## WHAT TO DO
Nothing outside the range is wanted. Repeat exactly the lines below from the one with "UniformEffect (Info.of 0 false false" through the one with "UniformEffect (Info.of 0 true false".

Content starts

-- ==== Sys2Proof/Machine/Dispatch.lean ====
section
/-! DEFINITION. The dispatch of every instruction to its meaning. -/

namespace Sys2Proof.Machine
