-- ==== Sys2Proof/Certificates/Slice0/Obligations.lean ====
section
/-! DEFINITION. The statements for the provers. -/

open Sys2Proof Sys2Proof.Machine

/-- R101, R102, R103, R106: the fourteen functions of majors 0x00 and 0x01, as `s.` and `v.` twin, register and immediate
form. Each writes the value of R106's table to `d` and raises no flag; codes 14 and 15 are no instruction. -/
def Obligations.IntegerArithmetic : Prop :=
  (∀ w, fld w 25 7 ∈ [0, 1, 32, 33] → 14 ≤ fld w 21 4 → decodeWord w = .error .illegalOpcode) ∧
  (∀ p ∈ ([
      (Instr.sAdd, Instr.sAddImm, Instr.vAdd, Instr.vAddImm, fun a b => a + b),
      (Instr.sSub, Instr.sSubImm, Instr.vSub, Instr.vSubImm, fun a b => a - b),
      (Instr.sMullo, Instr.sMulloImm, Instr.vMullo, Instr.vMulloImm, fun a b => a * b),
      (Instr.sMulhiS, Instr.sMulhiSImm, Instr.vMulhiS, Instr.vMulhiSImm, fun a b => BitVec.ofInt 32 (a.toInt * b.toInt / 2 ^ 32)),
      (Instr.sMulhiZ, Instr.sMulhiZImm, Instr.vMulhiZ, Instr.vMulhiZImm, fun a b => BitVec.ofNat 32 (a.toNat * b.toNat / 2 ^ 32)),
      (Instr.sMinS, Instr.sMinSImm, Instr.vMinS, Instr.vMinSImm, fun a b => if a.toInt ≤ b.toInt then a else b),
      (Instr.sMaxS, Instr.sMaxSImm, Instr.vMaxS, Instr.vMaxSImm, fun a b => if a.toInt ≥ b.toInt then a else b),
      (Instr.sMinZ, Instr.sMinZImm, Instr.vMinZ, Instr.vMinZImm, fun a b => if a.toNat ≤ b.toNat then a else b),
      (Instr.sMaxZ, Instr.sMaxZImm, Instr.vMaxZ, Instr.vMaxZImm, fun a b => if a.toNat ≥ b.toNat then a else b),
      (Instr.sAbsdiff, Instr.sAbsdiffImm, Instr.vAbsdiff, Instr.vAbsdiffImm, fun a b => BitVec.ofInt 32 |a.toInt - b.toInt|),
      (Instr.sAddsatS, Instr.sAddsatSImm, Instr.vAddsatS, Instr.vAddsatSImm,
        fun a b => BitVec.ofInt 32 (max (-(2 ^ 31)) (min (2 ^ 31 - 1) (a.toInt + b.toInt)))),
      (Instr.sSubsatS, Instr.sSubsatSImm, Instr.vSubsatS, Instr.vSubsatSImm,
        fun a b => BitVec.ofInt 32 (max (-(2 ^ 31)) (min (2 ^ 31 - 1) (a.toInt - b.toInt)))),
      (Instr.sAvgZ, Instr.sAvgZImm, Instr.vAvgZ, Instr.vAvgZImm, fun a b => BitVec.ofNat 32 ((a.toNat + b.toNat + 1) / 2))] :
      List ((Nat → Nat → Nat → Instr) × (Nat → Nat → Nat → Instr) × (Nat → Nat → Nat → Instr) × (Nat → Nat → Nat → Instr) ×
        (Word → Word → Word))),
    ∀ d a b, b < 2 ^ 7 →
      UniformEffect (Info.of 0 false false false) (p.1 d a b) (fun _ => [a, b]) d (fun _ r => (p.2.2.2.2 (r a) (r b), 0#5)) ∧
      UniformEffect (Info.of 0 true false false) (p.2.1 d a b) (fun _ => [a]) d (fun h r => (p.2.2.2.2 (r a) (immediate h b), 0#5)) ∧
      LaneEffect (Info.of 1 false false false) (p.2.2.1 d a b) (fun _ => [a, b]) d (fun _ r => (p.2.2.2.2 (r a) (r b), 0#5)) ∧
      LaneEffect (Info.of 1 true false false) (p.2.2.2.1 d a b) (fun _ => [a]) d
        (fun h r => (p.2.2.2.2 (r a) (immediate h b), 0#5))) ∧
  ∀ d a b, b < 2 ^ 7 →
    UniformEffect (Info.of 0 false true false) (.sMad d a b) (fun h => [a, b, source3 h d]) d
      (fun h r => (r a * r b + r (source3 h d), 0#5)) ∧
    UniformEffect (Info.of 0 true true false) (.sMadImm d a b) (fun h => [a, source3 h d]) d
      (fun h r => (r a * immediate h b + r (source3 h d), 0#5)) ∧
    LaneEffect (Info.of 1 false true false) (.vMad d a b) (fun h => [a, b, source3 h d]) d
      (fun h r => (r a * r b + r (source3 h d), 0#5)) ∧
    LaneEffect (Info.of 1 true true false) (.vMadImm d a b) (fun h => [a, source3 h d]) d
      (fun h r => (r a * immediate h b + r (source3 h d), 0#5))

Content ends

## ANSWER TO THIS EXERCISE
      UniformEffect (Info.of 0 false false false) (p.1 d a b) (fun _ => [a, b]) d (fun _ r => (p.2.2.2.2 (r a) (r b), 0#5)) ∧
      UniformEffect (Info.of 0 true false false) (p.2.1 d a b) (fun _ => [a]) d (fun h r => (p.2.2.2.2 (r a) (immediate h b), 0#5)) ∧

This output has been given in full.